NEW YORK (AP) — An investor who put $300,000 into one of “Pharma Bro” Martin Shkreli’s health care industry hedge fund testified Thursday that he reported eye-popping returns before abruptly shutting down the fund and ducking her demands to get her money back.
Prosecutors say the account shows Sarah Hassan was a victim of a scam orchestrated by the impish former pharmaceutical CEO and social media provocateur, even though Hassan ultimately recouped the money in a settlement that included a stock windfall.
“To hear over a year later that the cash was gone, it was upsetting,” Sarah Hassan testified as the first witness at Shkreli’s securities fraud trial in federal court in Brooklyn. “I saw that as being my cash. It was just not right.”
Shkreli, 34, became a pariah in 2015 after a drug company he founded, Turing Pharmaceuticals, spent $55 million for the U.S. rights to sell a life-saving medicine called Daraprim and promptly raised the price from $13.50 to $750 per pill.
The spotlight intensified later that year with his arrest on charges — unrelated to Daraprim — focusing on a pair of failed hedge funds he started by luring in wealthy investors with lies about the worth of his portfolio. After he lost investors’ money through bad trades, he secretly looted Retrophin, another biotech company where he was CEO, for $10 million to pay back his disgruntled clients, prosecutors said.
Hassan, daughter of former Bausch & Lomb chairman Fred Hassan, told jurors she agreed to have dinner with Skhreli after a friend of her father’s told her he was “a rising star in the hedge fund world,” she said, adding that Shkreli claimed to manage $40 million. She said she was “thrilled” when he reported in September 2012 email she made nearly a $135,000 profit.
Despite never receiving formal account statements, “I trusted him and I trusted the numbers,” she said.
In another email to all investors, Shkreli announced he was using all the assets in the fund to launch Retrophin. When she tried to get her investment back, he stalled for months before she finally agreed to a settlement for $400,000 cash and stock shares she sold for $900,000 once the company went public, she said.

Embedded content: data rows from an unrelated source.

-- ==== Sys2Proof/Certificates/Slice0/Obligations.lean ====
section
/-! DEFINITION. The statements for the provers, and the words they use: the preconditions, buffers and
placements of the commands written out from the rules of spec/; where a rule names a parameter of R8, with
the parameter. -/

namespace Sys2Proof.Claims

open Sys2Proof.Machine

/-! Buffers -/

/-- The buffer lies in the address space and has the `need` bytes the command needs (R262 checks 3, 4). -/
def BufOk (cfg : Config) (b : Buf) (need : Nat) : Prop := b.base + b.len ≤ 2 ^ cfg.aw ∧ need ≤ b.len

/-- Address `a` is one of the first `need` bytes of the buffer (R62). -/
def InExtent (b : Buf) (need a : Nat) : Prop := b.base ≤ a ∧ a < b.base + need

/-- The two extents share no address (R62). -/
def Apart (b : Buf) (n : Nat) (c : Buf) (k : Nat) : Prop := ∀ a, ¬ (InExtent b n a ∧ InExtent c k a)

/-- Source and destination are as a command that reads one buffer needs them (R262 checks 3 to 5). -/
def Ready (cfg : Config) (src : Buf) (needSrc : Nat) (dst : Buf) (needDst : Nat) : Prop :=
  BufOk cfg src needSrc ∧ BufOk cfg dst needDst ∧ Apart dst needDst src needSrc

/-- `s` after a command that ended in DONE and left memory `m`: nothing else is different. -/
def doneWith (s : State) (m : Memory) : State := { s with status := .done, cause := 0, mem := m }

/-- `s` after a command that faulted with CAUSE `c`: nothing else is different (R265). -/
def faultedWith (s : State) (c : BitVec 8) : State := { s with status := .fault, cause := c }

/-- Every byte outside the first `need` bytes of the destination reads as before (R67). -/
def KeepsOutside (s : State) (m : Memory) (dst : Buf) (need : Nat) : Prop :=
  ∀ a, ¬ InExtent dst need a → Memory.read m a = Memory.read s.mem a

/-! Pixels -/

/-- The address of pixel (`x`, `y`) of a frame `w` pixels wide (R12). -/
def pxAddr (b : Buf) (bpp w x y : Nat) : Nat := b.base + (y * w + x) * bpp

/-- The pixels at two addresses are equal byte for byte (R12). -/
abbrev SamePx (m : Memory) (bpp a b : Nat) : Prop :=
  ∀ c < bpp, Memory.read m (a + c) = Memory.read m (b + c)

/-- Column `x`, row `y` lies in the image of `iw` by `ih` pixels at (`ox`, `oy`). -/
def InImage (ox oy iw ih x y : Nat) : Prop := ox ≤ x ∧ x < ox + iw ∧ oy ≤ y ∧ y < oy + ih

/-- Every byte of the canvas that is not of the image is 0 (R184, R226, R241). -/
def ZeroBorder (m : Memory) (dst : Buf) (bpp dw dh ox oy iw ih : Nat) : Prop :=
  ∀ x < dw, ∀ y < dh, ¬ InImage ox oy iw ih x y →
    ∀ c < bpp, Memory.read m (pxAddr dst bpp dw x y + c) = 0

/-- RGB565 pixel number `i` from `base` on: which byte is the less significant one is RGB565_BYTE_ORDER
(R57). -/
def pixel565 (cfg : Config) (m : Memory) (base i : Nat) : BitVec 16 :=
  let low := Memory.read m (base + 2 * i)
  let high := Memory.read m (base + 2 * i + 1)
  match cfg.byteOrder with
  | .little => high ++ low
  | .big => low ++ high

/-! The preconditions and buffers of the commands, rule by rule (R262, and each command's rule) -/

/-- R125 (a) to (c). -/
def PanelOk (w h n : Nat) : Prop := (32 ≤ w ∧ w % 32 = 0) ∧ (32 ≤ h ∧ h % 32 = 0) ∧ 1 ≤ n ∧ 512 % n = 0

/-- R184. -/
def ScaleDownOk (sw sh dw dh : Nat) : Prop :=
  2 ≤ sw ∧ sw % 2 = 0 ∧ 2 ≤ sh ∧ sh % 2 = 0 ∧ 1 ≤ dw ∧ 1 ≤ dh ∧ sw / 2 ≤ dw ∧ sh / 2 ≤ dh

/-- R241. -/
def CenterOk (sw sh dw dh : Nat) : Prop := 1 ≤ sw ∧ 1 ≤ sh ∧ 1 ≤ dw ∧ 1 ≤ dh ∧ sw ≤ dw ∧ sh ≤ dh

/-- The parameter preconditions of each command, with the limits BITLEN_MAX, NARROW_MAX and BPP_SET of R8. -/
def params (cfg : Config) : Instr → Prop
  | .mapaddr x y sw sh nlr => PanelOk sw sh nlr ∧ x < sw ∧ y < sh
  | .idx2rgb24 _ _ _ _ => True
  | .splitplanes _ _ sw sh bitlen => (8 ≤ sw ∧ sw % 8 = 0) ∧ 1 ≤ sh ∧ 1 ≤ bitlen ∧ bitlen ≤ cfg.bitlenMax
  | .splitdots _ _ sw sh nlr _ => PanelOk sw sh nlr
  | .scaledownIdx _ _ sw sh dw dh =>
    (sw ≤ cfg.narrowMax ∧ sh ≤ cfg.narrowMax ∧ dw ≤ cfg.narrowMax ∧ dh ≤ cfg.narrowMax) ∧
      ScaleDownOk sw sh dw dh
  | .scaledownPup _ _ sw sh dw dh => ScaleDownOk sw sh dw dh
  | .scaledown _ _ sw sh dw dh bpp => bpp ∈ cfg.bppSet ∧ ScaleDownOk sw sh dw dh
  | .scaleupIdx _ _ sw sh => 1 ≤ sw ∧ 1 ≤ sh
  | .scaleup _ _ sw sh bpp => bpp ∈ cfg.bppSet ∧ 1 ≤ sw ∧ 1 ≤ sh
  | .bilinear _ _ sw sh dw dh => 1 ≤ sw ∧ 1 ≤ sh ∧ 1 ≤ dw ∧ 1 ≤ dh
  | .centerIdx _ _ sw sh dw dh => CenterOk sw sh dw dh
  | .center _ _ sw sh dw dh bpp => bpp ∈ cfg.bppSet ∧ CenterOk sw sh dw dh

/-- The buffers each command reads, with the bytes it needs: the source, then the palette. -/
def sources : Instr → List (Buf × Nat)
  | .mapaddr _ _ _ _ _ => []
  | .idx2rgb24 src pal _ count => [(src, count), (pal, 768)]
  | .splitplanes src _ sw sh _ => [(src, sw * sh)]
  | .splitdots src _ sw sh _ _ => [(src, 2 * sw * sh)]
  | .scaledownIdx src _ sw sh _ _ => [(src, sw * sh)]
  | .scaledownPup src _ sw sh _ _ => [(src, sw * sh)]
  | .scaledown src _ sw sh _ _ bpp => [(src, sw * sh * bpp)]
  | .scaleupIdx src _ sw sh => [(src, sw * sh)]
  | .scaleup src _ sw sh bpp => [(src, sw * sh * bpp)]
  | .bilinear src _ sw sh _ _ => [(src, 2 * sw * sh)]
  | .centerIdx src _ sw sh _ _ => [(src, sw * sh)]
  | .center src _ sw sh _ _ bpp => [(src, sw * sh * bpp)]

/-- The buffer each command writes, with the bytes it needs. -/
def targets : Instr → List (Buf × Nat)
  | .mapaddr _ _ _ _ _ => []
  | .idx2rgb24 _ _ dst count => [(dst, 3 * count)]
  | .splitplanes _ dst sw sh bitlen => [(dst, bitlen * (sw * sh / 8))]
  | .splitdots _ dst sw sh _ _ => [(dst, 3 * (sw * sh / 2))]
  | .scaledownIdx _ dst _ _ dw dh => [(dst, dw * dh)]
  | .scaledownPup _ dst _ _ dw dh => [(dst, dw * dh)]
  | .scaledown _ dst _ _ dw dh bpp => [(dst, dw * dh * bpp)]
  | .scaleupIdx _ dst sw sh => [(dst, 4 * sw * sh)]
  | .scaleup _ dst sw sh bpp => [(dst, 4 * sw * sh * bpp)]
  | .bilinear _ dst _ _ dw dh => [(dst, 2 * dw * dh)]
  | .centerIdx _ dst _ _ dw dh => [(dst, dw * dh)]
  | .center _ dst _ _ dw dh bpp => [(dst, dw * dh * bpp)]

On cross-examination, defense attorney Benjamin Brafman pressed on how his client had harmed her, aside from being a pain to deal with.

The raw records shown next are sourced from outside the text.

-- ==== Sys2Proof/Laws/Exec.lean ====
section
/-! SUPPORT. Every command is one run of its checks and its effect, so that a proof over all commands needs
one case split over effects. -/

namespace Sys2Proof.Machine

/-- What a command does to the state when its checks hold. -/
def effectOf : Instr → State → State
  | .mapaddr x y sw sh nlr, s => s.setResult (BitVec.ofNat 32 (mapAddr x y sw sh nlr))
  | .idx2rgb24 src pal dst count, s => s.storeDst dst (3 * count) (idx2rgb24Byte s.mem src pal)
  | .splitplanes src dst sw sh bitlen, s =>
    s.storeDst dst (bitlen * planeSize sw sh)
      (fun o => planeByte s.mem src (o / planeSize sw sh) (o % planeSize sw sh))
  | .splitdots src dst sw sh nlr cm, s =>
    (s.storeDst dst (3 * subFrameSize sw sh)
      (splitdotsByte s.cfg s.freeCount s.mem src dst sw sh nlr cm)).bumpFree
  | .scaledownIdx src dst sw sh dw dh, s => scaleDown 1 src dst sw sh dw dh s
  | .scaledownPup src dst sw sh dw dh, s => scaleDown 1 src dst sw sh dw dh s
  | .scaledown src dst sw sh dw dh bpp, s => scaleDown bpp src dst sw sh dw dh s
  | .scaleupIdx src dst sw sh, s => scaleUp 1 src dst sw sh s
  | .scaleup src dst sw sh bpp, s => scaleUp bpp src dst sw sh s
  | .bilinear src dst sw sh dw dh, s =>
    s.storeDst dst (2 * dw * dh)
      (bilinearByte (interpOf s.cfg) s.cfg s.mem src sw sh dw dh)
  | .centerIdx src dst sw sh dw dh, s => centerFrame 1 src dst sw sh dw dh s
  | .center src dst sw sh dw dh bpp, s => centerFrame bpp src dst sw sh dw dh s

theorem exec_eq (i : Instr) (s : State) : exec i s = runJob (jobOf s.cfg i) (effectOf i) s := by
  cases i <;> rfl

/-- What an effect can change: RESULT and the free value counter, or the bytes of the command's write
buffer; nothing else. -/
theorem effectOf_cases (cfg : Config) (i : Instr) (s : State) :
    ((jobOf cfg i).write = none ∧ ∃ v, effectOf i s = s.setResult v) ∨
      ∃ dst need f n, (jobOf cfg i).write = some ⟨dst, need⟩ ∧
        effectOf i s = { s.storeDst dst need f with freeCount := n } := by
  cases i
  case mapaddr => exact .inl ⟨rfl, _, rfl⟩
  all_goals exact .inr ⟨_, _, _, _, rfl, rfl⟩

/-- A command always has a next state. -/
theorem exec_next (i : Instr) (s : State) : ∃ t, exec i s = .next t := by
  rw [exec_eq]
  exact runJob_next _ _ _

/-- One inversion for every command. -/
theorem exec_cases {i : Instr} {s t : State} (h : exec i s = .next t) :
    (∃ c, (jobOf s.cfg i).fault s.cfg = some c ∧ t = s.takeFault c) ∨
      ((jobOf s.cfg i).fault s.cfg = none ∧ t = (effectOf i s).finish) :=
  runJob_cases (exec_eq i s ▸ h)

/-- The write buffer of a command that passed its checks lies in the address space. -/
theorem write_inSpace {cfg : Config} {i : Instr} {u : Use} (h : (jobOf cfg i).fault cfg = none)
    (hu : (jobOf cfg i).write = some u) : u.buf.base + u.need ≤ 2 ^ cfg.aw := by
  obtain ⟨-, hs, hl, -⟩ := Job.fault_eq_none.1 h
  have hm : u ∈ (jobOf cfg i).uses := by simp [Job.uses, hu]
  have := hs u hm
  have := hl u hm
  simp only [Use.inSpace, Use.longEnough] at *
  omega

/-- No command changes the parameters, the descriptor, or what belongs to the host. -/
theorem exec_host {i : Instr} {s t : State} (h : exec i s = .next t) :
    t.cfg = s.cfg ∧ t.desc = s.desc ∧ t.written = s.written ∧ t.lent = s.lent ∧ t.readData = s.readData ∧
      t.pending = s.pending := by
  obtain ⟨c, -, rfl⟩ | ⟨-, rfl⟩ := exec_cases h
  · exact ⟨rfl, rfl, rfl, rfl, rfl, rfl⟩
  · obtain ⟨-, v, e⟩ | ⟨dst, need, f, n, -, e⟩ := effectOf_cases s.cfg i s <;> rw [e] <;>
      exact ⟨rfl, rfl, rfl, rfl, rfl, rfl⟩

end Sys2Proof.Machine
end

“I know it was frustrating — trust me, I’ve dealt with him — but at the end of the day, you had a successful agreement in which you more than tripled your money, correct?” he said.
She agreed. But she also said that until the settlement, she had to live with the fear that she lost her money.

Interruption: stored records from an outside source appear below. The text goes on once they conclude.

-- ==== Sys2Proof/Tests/Slice0.lean ====
section
/-! SUPPORT. Tests on single steps, every expected value taken from spec/ (95_test_vectors, or the worked
example of the rule named), and for every statement with hypotheses a witness that meets them. -/

namespace Sys2Proof.Tests

open Sys2Proof.Machine Sys2Proof.Claims

/-! ## Helpers -/

/-- A memory with these bytes, each list from its address on. -/
def memOf (parts : List (Nat × List Byte)) : Memory :=
  parts.foldl (fun m p => Memory.store m p.1 p.2.length (fun o => p.2.getD o 0)) []

/-- The descriptor of twelve words. -/
def descOf (ws : List Word) : Desc := (descOfWords ws).getD zeroDesc

/-- The block is BUSY with these words, over this memory. -/
def busy (ws : List Word) (m : Memory) : State :=
  { State.reset with desc := descOf ws, status := .busy, mem := m }

/-- Every field of the descriptor, and its reserved groups. -/
def everyField : List Field :=
  [.op, .rsvW0, .srcBase, .srcLen, .dstBase, .dstLen, .palBase, .palLen, .srcW, .srcH, .dstW, .dstH, .bpp, .cm,
    .rsvW9lo, .bitlen, .rsvW9hi, .nlr, .count, .x, .y]

theorem mem_everyField (f : Field) : f ∈ everyField := by cases f <;> decide

/-- The host has written these words, and is about to START them, over this memory. -/
def ready (ws : List Word) (m : Memory) : State :=
  { State.reset with desc := descOf ws, written := everyField, mem := m, pending := [.start] }

theorem ready_startable (ws : List Word) (m : Memory) : Startable (ready ws m) :=
  ⟨.inl rfl, rfl⟩

/-- The host is about to do these actions. -/
def hosting (as : List HostAction) : State := { State.reset with pending := as }

/-- STATE, CAUSE and RESULT after a step. -/
def ended : Host.Outcome State Fault Refusal → Option (Status × Nat × Nat)
  | .next t => some (t.status, t.cause.toNat, t.result.toNat)
  | _ => none

/-- The next state of a step. -/
def nextOf : Host.Outcome State Fault Refusal → Option State
  | .next t => some t
  | _ => none

/-- The refusal of a step. -/
def refusalOf : Host.Outcome State Fault Refusal → Option Refusal
  | .refused r => some r
  | _ => none

/-- STATE and the `n` bytes from `base` on after a step. -/
def left (base n : Nat) : Host.Outcome State Fault Refusal → Option (Status × List Byte)
  | .next t => some (t.status, (List.range n).map (fun o => Memory.read t.mem (base + o)))
  | _ => none

/-- Extents that lie one after the other are apart. -/
theorem apart_of_le {b c : Buf} {n k : Nat} (h : b.base + n ≤ c.base ∨ c.base + k ≤ b.base) :
    Apart b n c k := by
  rintro a ⟨h1, h2⟩
  simp only [InExtent] at h1 h2
  omega

/-- An extent of length 0 is apart from everything. -/
theorem apart_of_empty {b c : Buf} {k : Nat} : Apart b 0 c k := by
  rintro a ⟨h1, -⟩
  simp only [InExtent] at h1
  omega

/-! ## Well-formedness: each check refuses a term -/

theorem test_wf_accepts_largest :
    WellFormed Config.std (.center ⟨2 ^ 32 - 1, 2 ^ 32 - 1⟩ ⟨2 ^ 32 - 1, 2 ^ 32 - 1⟩ 65535 65535 65535 65535 15) = true := by
  decide

theorem test_wf_refuses_base :
    WellFormed Config.std (.scaleupIdx ⟨2 ^ 32, 1⟩ ⟨0, 1⟩ 1 1) = false := by decide

theorem test_wf_refuses_length :
    WellFormed Config.std (.centerIdx ⟨0, 1⟩ ⟨0, 2 ^ 32⟩ 1 1 1 1) = false := by decide

theorem test_wf_refuses_palette :
    WellFormed Config.std (.idx2rgb24 ⟨0, 1⟩ ⟨2 ^ 32, 768⟩ ⟨0, 3⟩ 1) = false := by decide

theorem test_wf_refuses_count :
    WellFormed Config.std (.idx2rgb24 ⟨0, 1⟩ ⟨0, 768⟩ ⟨0, 3⟩ (2 ^ 32)) = false := by decide

theorem test_wf_refuses_source_size :
    WellFormed Config.std (.scaledownPup ⟨0, 1⟩ ⟨0, 1⟩ 65536 2 1 1) = false ∧
      WellFormed Config.std (.scaledownIdx ⟨0, 1⟩ ⟨0, 1⟩ 2 65536 1 1) = false := by decide

theorem test_wf_refuses_canvas_size :
    WellFormed Config.std (.bilinear ⟨0, 1⟩ ⟨0, 1⟩ 1 1 65536 1) = false ∧
      WellFormed Config.std (.scaledown ⟨0, 1⟩ ⟨0, 1⟩ 2 2 1 65536 1) = false := by decide

theorem test_wf_refuses_coordinate : WellFormed Config.std (.mapaddr 65536 0 32 32 16) = false := by decide

theorem test_wf_refuses_rows : WellFormed Config.std (.splitdots ⟨0, 1⟩ ⟨0, 1⟩ 32 32 65536 .rgb) = false := by decide

theorem test_wf_refuses_nibbles :
    WellFormed Config.std (.splitplanes ⟨0, 1⟩ ⟨0, 1⟩ 8 1 16) = false ∧
      WellFormed Config.std (.scaleup ⟨0, 1⟩ ⟨0, 1⟩ 1 1 16) = false := by decide

/-! ## Decoding: words written out from 30_encoding R81, R84 -/

/-- 95, 2.1: the descriptor of its second row. -/
def mapaddrWords : List Word := [0x00000001, 0, 0, 0, 0, 0, 0, 0x00200080, 0, 0x00100000, 0, 0x00030005]

theorem test_decode_mapaddr :
    decodeBytes Config.std (bytesOfWords mapaddrWords) = .ok (.mapaddr 5 3 128 32 16, []) := by decide

/-- 95, program 1, step 1, with its bytes as the spec lists them. -/
theorem test_decode_idx2rgb24_bytes :
    decodeBytes Config.std
        ([0x02, 0, 0, 0, 0x00, 0x10, 0, 0, 0x04, 0, 0, 0, 0x00, 0x30, 0, 0, 0x0C, 0, 0, 0, 0x00, 0x20, 0, 0] ++
          [0x00, 0x03, 0, 0, 0, 0, 0, 0, 0, 0, 0, 0, 0, 0, 0, 0, 0x04, 0, 0, 0, 0, 0, 0, 0]) =
      .ok (.idx2rgb24 ⟨0x1000, 4⟩ ⟨0x2000, 768⟩ ⟨0x3000, 12⟩ 4, []) := by decide

/-- BITLEN is W9[11:8] (R81). -/
theorem test_decode_splitplanes :
    decodeBytes Config.std (bytesOfWords [0x00000003, 0x10, 8, 0x20, 2, 0, 0, 0x00010008, 0, 0x00000200, 0, 0]) =
      .ok (.splitplanes ⟨0x10, 8⟩ ⟨0x20, 2⟩ 8 1 2, []) := by decide

/-- CM is W9[4], NLR is W9[31:16] (R81); 95, program 4 with `cm=rbg`. -/
theorem test_decode_splitdots :
    decodeBytes Config.std (bytesOfWords
        [0x00000004, 0x00010000, 0x800, 0x00020000, 0x600, 0, 0, 0x00200020, 0, 0x00100010, 0, 0]) =
      .ok (.splitdots ⟨0x10000, 2048⟩ ⟨0x20000, 1536⟩ 32 32 16 .rbg, []) := by decide

theorem test_decode_scaledown_idx :
    decodeBytes Config.std (bytesOfWords [0x00000005, 0x10, 16, 0x20, 4, 0, 0, 0x00040004, 0x00020002, 0, 0, 0]) =
      .ok (.scaledownIdx ⟨0x10, 16⟩ ⟨0x20, 4⟩ 4 4 2 2, []) := by decide

/-- 95, program 2, step 2. -/
theorem test_decode_scaledown_pup :
    decodeBytes Config.std (bytesOfWords [0x00000006, 0x200, 0x10, 0x300, 9, 0, 0, 0x00040004, 0x00030003, 0, 0, 0]) =
      .ok (.scaledownPup ⟨0x200, 16⟩ ⟨0x300, 9⟩ 4 4 3 3, []) := by decide

/-- 95, 2.6. -/
theorem test_decode_scaledown :
    decodeBytes Config.std (bytesOfWords
        [0x00000007, 0, 0x10, 0x100, 0xC, 0, 0, 0x00020004, 0x00020003, 0x00000002, 0, 0]) =
      .ok (.scaledown ⟨0, 16⟩ ⟨0x100, 12⟩ 4 2 3 2 2, []) := by decide

/-- 95, program 2, step 1. -/
theorem test_decode_scaleup_idx :
    decodeBytes Config.std (bytesOfWords [0x00000008, 0x100, 4, 0x200, 0x10, 0, 0, 0x00020002, 0, 0, 0, 0]) =
      .ok (.scaleupIdx ⟨0x100, 4⟩ ⟨0x200, 16⟩ 2 2, []) := by decide

theorem test_decode_scaleup :
    decodeBytes Config.std (bytesOfWords [0x00000009, 0x100, 4, 0x200, 0x10, 0, 0, 0x00010002, 0, 2, 0, 0]) =
      .ok (.scaleup ⟨0x100, 4⟩ ⟨0x200, 16⟩ 2 1 2, []) := by decide

/-- 95, program 3, step 4. -/
theorem test_decode_bilinear :
    decodeBytes Config.std (bytesOfWords [0x0000000A, 0x500, 4, 0x600, 0x10, 0, 0, 0x00010002, 0x00020004, 0, 0, 0]) =
      .ok (.bilinear ⟨0x500, 4⟩ ⟨0x600, 16⟩ 2 1 4 2, []) := by decide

Along with the price-gouging scandal, Shkreli has become notorious for bragging about himself and trolling critics on social media. A posting on his Facebook page on Thursday assailed news accounts of jury selection that highlighted how prospective jurors got dismissed for making nasty comments about him. He wrote: “Lying media corporate drones love to lie for their shareholders.”